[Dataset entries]
——————————

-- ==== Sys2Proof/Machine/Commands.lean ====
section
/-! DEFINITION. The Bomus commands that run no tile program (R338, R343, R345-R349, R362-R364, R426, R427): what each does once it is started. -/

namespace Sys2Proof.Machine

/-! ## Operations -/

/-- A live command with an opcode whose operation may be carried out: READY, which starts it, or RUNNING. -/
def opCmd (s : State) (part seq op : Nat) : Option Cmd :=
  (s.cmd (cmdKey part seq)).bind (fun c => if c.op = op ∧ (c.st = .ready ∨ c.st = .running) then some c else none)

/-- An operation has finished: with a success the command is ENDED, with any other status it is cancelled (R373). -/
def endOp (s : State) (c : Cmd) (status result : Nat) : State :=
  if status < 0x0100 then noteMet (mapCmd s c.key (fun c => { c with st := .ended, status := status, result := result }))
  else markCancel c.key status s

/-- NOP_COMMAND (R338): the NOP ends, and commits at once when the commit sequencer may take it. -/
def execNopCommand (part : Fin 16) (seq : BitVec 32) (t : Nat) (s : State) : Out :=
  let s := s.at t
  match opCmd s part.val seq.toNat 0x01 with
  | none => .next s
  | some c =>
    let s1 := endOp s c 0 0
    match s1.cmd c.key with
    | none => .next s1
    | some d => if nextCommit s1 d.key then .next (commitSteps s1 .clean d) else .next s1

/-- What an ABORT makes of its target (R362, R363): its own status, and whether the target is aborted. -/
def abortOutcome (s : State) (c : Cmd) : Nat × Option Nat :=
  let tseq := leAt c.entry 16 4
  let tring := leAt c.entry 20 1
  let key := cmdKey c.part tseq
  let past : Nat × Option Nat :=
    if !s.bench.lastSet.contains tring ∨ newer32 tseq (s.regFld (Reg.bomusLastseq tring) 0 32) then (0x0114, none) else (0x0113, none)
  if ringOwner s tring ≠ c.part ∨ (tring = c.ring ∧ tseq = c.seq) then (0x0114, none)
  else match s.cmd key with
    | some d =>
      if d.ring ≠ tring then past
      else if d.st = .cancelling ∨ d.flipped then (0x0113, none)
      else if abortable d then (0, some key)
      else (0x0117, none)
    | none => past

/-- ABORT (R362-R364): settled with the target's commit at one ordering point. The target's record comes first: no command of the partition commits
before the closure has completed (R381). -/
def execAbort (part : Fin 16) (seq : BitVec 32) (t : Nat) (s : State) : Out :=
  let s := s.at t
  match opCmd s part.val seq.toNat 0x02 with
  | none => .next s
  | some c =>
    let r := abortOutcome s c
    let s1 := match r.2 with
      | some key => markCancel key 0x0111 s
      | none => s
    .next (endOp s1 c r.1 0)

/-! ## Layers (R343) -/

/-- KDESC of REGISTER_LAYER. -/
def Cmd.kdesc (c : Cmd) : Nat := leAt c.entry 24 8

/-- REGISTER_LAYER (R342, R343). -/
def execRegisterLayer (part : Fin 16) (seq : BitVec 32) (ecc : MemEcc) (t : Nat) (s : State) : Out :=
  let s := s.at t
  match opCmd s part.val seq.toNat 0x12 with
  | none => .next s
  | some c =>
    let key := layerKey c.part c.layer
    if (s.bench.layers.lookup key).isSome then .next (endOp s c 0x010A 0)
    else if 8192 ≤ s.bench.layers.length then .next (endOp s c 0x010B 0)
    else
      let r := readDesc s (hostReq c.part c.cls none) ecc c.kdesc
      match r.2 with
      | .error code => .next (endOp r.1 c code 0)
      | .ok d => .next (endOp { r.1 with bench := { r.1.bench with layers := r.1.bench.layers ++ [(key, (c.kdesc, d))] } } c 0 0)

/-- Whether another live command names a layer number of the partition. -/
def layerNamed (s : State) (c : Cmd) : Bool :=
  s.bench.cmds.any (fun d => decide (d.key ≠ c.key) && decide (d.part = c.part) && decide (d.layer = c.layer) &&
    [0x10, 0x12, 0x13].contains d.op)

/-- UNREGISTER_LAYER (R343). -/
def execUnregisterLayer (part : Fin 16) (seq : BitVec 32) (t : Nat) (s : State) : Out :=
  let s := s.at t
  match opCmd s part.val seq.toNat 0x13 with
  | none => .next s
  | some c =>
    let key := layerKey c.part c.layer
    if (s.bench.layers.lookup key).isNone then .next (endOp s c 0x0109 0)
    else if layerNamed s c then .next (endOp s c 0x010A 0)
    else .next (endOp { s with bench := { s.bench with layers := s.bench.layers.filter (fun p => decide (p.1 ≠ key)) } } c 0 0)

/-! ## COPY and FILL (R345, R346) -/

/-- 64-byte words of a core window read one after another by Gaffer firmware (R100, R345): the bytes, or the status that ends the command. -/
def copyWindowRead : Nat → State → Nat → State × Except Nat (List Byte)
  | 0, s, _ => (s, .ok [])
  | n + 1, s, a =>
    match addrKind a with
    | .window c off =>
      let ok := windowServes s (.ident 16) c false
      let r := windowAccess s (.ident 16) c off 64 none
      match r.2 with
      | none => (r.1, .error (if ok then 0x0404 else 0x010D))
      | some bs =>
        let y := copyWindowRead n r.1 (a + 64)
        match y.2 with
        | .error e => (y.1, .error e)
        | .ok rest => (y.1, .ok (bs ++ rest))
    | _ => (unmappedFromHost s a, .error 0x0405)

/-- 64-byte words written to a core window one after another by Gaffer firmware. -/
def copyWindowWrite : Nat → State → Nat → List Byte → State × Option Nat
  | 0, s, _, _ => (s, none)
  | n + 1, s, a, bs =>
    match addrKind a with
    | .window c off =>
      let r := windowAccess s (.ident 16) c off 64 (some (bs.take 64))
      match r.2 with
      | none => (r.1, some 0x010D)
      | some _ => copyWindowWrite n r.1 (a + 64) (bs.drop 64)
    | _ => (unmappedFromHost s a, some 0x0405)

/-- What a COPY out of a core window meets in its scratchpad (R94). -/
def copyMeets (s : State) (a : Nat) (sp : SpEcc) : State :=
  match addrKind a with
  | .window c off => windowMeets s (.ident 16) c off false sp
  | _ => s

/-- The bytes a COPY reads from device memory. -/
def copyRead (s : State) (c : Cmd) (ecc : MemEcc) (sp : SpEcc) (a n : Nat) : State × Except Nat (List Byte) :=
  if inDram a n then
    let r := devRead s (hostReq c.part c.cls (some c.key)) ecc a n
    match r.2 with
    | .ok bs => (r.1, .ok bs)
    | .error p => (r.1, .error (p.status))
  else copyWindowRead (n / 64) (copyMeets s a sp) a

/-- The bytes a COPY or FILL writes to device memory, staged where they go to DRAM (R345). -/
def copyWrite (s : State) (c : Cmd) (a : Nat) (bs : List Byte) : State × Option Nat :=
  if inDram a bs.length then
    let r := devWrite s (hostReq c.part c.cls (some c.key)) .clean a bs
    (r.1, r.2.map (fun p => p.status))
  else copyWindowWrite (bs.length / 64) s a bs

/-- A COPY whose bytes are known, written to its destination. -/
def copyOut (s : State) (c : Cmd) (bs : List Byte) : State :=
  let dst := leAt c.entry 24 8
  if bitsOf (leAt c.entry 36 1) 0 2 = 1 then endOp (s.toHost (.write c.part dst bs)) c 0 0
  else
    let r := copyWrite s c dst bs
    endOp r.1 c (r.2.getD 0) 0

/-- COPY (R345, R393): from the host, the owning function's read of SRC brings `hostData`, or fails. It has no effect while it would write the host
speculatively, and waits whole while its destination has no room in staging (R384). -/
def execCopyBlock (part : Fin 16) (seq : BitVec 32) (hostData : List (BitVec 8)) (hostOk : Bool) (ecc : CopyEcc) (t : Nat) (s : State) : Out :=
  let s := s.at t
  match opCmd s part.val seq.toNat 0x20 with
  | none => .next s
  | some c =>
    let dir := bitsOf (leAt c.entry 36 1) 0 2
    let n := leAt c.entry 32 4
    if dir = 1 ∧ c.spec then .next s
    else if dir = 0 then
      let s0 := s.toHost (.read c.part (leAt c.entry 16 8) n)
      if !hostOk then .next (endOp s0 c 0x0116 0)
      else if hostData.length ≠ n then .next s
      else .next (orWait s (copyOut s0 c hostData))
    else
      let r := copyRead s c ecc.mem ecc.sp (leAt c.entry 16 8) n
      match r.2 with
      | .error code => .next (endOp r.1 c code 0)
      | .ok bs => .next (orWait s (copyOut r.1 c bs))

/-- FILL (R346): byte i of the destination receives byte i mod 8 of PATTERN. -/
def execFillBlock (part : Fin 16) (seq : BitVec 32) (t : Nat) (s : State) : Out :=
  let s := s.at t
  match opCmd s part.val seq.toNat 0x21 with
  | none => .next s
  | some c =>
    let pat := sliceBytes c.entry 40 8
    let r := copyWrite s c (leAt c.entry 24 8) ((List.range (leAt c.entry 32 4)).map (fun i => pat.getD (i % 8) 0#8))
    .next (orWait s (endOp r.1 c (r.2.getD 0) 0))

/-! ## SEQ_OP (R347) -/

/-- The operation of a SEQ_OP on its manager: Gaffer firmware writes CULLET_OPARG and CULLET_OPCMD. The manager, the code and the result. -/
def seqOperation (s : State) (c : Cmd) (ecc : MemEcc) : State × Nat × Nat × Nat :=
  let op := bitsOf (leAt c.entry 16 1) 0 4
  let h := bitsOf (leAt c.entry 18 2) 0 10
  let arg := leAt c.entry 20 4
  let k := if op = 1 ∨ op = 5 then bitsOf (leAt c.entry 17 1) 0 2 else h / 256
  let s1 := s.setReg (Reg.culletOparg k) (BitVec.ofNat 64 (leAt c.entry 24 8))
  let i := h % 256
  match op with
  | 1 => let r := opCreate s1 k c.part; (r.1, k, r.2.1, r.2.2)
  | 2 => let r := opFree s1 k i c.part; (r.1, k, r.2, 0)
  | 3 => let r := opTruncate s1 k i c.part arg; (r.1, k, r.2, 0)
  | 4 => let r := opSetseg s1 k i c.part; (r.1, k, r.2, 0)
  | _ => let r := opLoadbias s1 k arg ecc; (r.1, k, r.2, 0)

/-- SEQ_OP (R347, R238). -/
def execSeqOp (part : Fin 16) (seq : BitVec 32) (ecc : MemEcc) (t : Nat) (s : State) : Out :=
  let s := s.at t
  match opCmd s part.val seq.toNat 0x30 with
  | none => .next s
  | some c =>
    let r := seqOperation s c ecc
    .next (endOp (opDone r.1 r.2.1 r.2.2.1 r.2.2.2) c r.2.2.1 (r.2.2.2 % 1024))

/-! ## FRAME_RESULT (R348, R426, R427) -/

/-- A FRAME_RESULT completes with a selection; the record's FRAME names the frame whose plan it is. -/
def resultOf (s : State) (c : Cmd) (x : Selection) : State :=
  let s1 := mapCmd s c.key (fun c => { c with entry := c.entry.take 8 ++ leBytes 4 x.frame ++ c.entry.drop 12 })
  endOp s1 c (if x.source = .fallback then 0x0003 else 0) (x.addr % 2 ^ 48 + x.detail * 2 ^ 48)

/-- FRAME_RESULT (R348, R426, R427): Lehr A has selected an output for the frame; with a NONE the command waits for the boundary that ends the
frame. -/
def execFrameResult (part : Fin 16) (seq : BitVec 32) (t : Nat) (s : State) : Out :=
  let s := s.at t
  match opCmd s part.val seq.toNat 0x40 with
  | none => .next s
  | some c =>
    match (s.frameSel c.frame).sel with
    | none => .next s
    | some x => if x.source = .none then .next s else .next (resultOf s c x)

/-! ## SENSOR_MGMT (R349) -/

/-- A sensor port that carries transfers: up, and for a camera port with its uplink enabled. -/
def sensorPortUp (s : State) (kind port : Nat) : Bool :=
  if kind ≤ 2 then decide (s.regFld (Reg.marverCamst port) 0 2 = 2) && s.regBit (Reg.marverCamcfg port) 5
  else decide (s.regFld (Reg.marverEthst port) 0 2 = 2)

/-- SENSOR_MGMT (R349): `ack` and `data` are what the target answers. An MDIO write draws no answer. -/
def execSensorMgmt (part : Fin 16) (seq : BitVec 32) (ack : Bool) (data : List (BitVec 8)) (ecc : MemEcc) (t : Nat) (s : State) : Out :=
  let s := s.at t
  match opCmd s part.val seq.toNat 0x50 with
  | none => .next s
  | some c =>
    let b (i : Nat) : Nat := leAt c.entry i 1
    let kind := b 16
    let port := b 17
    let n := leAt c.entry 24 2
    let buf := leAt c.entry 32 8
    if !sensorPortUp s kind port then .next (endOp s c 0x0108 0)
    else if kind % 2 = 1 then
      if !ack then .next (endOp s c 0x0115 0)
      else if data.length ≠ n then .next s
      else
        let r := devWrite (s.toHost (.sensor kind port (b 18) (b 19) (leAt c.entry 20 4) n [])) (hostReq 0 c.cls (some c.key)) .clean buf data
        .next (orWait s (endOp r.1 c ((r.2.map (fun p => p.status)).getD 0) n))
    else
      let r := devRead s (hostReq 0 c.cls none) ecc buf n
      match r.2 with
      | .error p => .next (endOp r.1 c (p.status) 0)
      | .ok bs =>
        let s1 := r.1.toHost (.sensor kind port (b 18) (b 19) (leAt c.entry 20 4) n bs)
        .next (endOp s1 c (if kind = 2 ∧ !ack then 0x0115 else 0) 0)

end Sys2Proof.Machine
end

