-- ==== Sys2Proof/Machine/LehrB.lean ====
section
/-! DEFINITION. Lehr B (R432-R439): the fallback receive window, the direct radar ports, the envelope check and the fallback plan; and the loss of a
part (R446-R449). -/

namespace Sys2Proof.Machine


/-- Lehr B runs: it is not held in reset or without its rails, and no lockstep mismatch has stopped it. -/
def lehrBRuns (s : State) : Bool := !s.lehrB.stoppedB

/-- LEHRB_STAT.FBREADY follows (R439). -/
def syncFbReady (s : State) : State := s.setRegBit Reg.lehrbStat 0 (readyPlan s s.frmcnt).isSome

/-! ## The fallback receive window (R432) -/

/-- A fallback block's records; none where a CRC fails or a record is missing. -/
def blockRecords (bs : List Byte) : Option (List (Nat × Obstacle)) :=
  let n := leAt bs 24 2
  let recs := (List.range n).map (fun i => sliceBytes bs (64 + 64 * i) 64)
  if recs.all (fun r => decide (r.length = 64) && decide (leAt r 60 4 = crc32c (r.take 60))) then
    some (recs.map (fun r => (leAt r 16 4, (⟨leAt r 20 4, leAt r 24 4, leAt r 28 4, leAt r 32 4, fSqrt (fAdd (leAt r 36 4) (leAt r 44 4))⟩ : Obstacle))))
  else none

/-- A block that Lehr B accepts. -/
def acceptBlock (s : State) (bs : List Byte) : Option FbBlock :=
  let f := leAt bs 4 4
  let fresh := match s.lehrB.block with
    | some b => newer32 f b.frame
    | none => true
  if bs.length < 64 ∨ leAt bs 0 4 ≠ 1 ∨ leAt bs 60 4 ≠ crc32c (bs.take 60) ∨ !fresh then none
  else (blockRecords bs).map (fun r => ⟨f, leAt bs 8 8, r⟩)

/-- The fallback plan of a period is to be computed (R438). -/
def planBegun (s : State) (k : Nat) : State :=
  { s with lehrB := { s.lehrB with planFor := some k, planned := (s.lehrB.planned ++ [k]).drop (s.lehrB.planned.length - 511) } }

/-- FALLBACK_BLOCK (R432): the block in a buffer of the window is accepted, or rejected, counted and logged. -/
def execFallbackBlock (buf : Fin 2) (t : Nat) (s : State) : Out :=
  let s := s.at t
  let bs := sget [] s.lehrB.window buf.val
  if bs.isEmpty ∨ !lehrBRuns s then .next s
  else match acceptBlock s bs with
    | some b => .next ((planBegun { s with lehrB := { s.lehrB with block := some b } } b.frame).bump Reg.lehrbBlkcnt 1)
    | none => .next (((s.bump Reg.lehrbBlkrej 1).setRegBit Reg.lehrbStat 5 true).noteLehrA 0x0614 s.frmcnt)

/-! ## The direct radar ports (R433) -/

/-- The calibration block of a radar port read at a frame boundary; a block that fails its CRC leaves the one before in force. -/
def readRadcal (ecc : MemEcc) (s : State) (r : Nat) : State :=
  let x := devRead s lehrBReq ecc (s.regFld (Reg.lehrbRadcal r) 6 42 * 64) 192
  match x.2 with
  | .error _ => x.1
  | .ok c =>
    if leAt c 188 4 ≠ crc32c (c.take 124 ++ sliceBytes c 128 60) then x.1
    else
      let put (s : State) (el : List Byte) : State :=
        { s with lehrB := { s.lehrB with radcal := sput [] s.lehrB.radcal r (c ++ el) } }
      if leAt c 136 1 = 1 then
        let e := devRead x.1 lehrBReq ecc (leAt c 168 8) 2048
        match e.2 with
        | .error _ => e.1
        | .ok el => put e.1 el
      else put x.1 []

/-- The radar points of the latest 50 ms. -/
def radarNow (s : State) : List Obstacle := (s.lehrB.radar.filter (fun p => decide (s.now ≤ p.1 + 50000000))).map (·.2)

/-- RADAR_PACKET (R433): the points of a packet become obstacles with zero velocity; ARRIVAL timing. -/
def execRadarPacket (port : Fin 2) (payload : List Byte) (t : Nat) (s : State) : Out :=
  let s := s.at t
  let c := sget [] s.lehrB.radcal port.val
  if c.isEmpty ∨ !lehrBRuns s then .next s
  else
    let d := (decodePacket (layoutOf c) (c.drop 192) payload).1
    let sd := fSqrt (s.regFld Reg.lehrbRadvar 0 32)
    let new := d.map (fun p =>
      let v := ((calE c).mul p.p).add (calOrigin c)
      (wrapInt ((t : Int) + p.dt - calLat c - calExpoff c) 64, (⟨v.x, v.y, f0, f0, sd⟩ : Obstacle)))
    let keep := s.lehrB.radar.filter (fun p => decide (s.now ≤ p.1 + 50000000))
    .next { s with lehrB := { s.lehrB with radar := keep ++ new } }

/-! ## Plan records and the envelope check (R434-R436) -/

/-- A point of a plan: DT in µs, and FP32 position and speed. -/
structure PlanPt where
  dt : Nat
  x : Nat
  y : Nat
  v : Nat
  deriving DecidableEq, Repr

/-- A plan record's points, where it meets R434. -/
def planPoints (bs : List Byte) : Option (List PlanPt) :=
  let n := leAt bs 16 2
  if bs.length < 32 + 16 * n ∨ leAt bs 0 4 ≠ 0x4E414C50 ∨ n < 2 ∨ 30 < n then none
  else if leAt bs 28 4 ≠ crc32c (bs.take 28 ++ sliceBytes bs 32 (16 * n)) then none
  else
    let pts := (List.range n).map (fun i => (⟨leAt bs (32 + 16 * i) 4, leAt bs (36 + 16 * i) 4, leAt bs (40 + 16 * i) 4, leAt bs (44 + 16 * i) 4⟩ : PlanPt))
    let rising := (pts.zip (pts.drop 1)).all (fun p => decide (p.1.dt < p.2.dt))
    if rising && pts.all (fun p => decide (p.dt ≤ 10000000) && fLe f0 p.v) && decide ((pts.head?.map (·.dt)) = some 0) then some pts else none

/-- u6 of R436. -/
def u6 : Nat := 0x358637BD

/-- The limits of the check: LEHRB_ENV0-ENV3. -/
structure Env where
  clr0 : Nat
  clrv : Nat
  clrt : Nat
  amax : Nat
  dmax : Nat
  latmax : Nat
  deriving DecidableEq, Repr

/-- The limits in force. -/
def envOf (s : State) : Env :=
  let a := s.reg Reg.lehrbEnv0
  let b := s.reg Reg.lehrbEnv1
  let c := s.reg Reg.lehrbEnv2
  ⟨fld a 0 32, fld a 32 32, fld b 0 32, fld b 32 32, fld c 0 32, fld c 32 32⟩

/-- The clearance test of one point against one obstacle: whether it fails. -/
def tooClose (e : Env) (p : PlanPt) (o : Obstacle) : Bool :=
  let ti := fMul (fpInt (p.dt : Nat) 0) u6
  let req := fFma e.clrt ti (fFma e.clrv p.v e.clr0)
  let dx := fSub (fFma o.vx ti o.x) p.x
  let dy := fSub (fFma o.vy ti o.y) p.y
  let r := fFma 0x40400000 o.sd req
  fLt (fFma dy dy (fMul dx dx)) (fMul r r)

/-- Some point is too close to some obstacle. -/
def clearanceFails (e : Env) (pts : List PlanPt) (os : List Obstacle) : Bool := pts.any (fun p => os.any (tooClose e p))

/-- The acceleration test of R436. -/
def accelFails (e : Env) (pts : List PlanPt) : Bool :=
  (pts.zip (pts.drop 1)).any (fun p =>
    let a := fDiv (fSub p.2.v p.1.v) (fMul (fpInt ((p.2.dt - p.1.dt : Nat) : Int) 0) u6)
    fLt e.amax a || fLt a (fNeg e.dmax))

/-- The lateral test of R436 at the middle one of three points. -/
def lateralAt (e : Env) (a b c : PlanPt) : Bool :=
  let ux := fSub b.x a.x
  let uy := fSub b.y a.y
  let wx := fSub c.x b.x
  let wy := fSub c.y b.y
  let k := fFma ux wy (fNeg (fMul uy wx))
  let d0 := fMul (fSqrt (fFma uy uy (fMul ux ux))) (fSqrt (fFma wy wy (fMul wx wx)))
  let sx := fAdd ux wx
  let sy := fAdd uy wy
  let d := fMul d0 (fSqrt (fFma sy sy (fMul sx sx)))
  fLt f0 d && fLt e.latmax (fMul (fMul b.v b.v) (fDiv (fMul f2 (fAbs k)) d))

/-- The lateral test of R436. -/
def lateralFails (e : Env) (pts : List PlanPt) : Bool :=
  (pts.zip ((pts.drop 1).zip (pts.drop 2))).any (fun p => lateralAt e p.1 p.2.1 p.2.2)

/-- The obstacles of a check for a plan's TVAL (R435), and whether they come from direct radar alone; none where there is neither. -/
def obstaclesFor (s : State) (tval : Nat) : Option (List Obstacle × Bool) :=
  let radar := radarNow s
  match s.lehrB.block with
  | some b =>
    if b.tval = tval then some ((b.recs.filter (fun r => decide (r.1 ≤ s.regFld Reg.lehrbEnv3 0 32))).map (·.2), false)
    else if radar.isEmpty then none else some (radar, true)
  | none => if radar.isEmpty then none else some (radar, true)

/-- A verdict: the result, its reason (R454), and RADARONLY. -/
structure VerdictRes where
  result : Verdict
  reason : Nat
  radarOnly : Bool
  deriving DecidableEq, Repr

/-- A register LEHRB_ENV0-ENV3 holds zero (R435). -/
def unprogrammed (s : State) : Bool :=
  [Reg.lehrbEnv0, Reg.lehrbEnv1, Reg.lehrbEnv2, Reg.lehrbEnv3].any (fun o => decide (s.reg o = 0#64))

——————————

WORK ITEM:
Above are the entries. Quote exactly the lines from the one bearing "a, .error 0x0405)" through the one bearing "match opCmd s part.val seq.toNat 0x20 with".

SOLUTION FOR THIS EXERCISE:
    | _ => (unmappedFromHost s a, .error 0x0405)

/-- 64-byte words written to a core window one after another by Gaffer firmware. -/
def copyWindowWrite : Nat → State → Nat → List Byte → State × Option Nat
  | 0, s, _, _ => (s, none)
  | n + 1, s, a, bs =>
    match addrKind a with
    | .window c off =>
      let r := windowAccess s (.ident 16) c off 64 (some (bs.take 64))
      match r.2 with
      | none => (r.1, some 0x010D)
      | some _ => copyWindowWrite n r.1 (a + 64) (bs.drop 64)
    | _ => (unmappedFromHost s a, some 0x0405)

/-- What a COPY out of a core window meets in its scratchpad (R94). -/
def copyMeets (s : State) (a : Nat) (sp : SpEcc) : State :=
  match addrKind a with
  | .window c off => windowMeets s (.ident 16) c off false sp
  | _ => s

/-- The bytes a COPY reads from device memory. -/
def copyRead (s : State) (c : Cmd) (ecc : MemEcc) (sp : SpEcc) (a n : Nat) : State × Except Nat (List Byte) :=
  if inDram a n then
    let r := devRead s (hostReq c.part c.cls (some c.key)) ecc a n
    match r.2 with
    | .ok bs => (r.1, .ok bs)
    | .error p => (r.1, .error (p.status))
  else copyWindowRead (n / 64) (copyMeets s a sp) a

/-- The bytes a COPY or FILL writes to device memory, staged where they go to DRAM (R345). -/
def copyWrite (s : State) (c : Cmd) (a : Nat) (bs : List Byte) : State × Option Nat :=
  if inDram a bs.length then
    let r := devWrite s (hostReq c.part c.cls (some c.key)) .clean a bs
    (r.1, r.2.map (fun p => p.status))
  else copyWindowWrite (bs.length / 64) s a bs

/-- A COPY whose bytes are known, written to its destination. -/
def copyOut (s : State) (c : Cmd) (bs : List Byte) : State :=
  let dst := leAt c.entry 24 8
  if bitsOf (leAt c.entry 36 1) 0 2 = 1 then endOp (s.toHost (.write c.part dst bs)) c 0 0
  else
    let r := copyWrite s c dst bs
    endOp r.1 c (r.2.getD 0) 0

/-- COPY (R345, R393): from the host, the owning function's read of SRC brings `hostData`, or fails. It has no effect while it would write the host
speculatively, and waits whole while its destination has no room in staging (R384). -/
def execCopyBlock (part : Fin 16) (seq : BitVec 32) (hostData : List (BitVec 8)) (hostOk : Bool) (ecc : CopyEcc) (t : Nat) (s : State) : Out :=
  let s := s.at t
  match opCmd s part.val seq.toNat 0x20 with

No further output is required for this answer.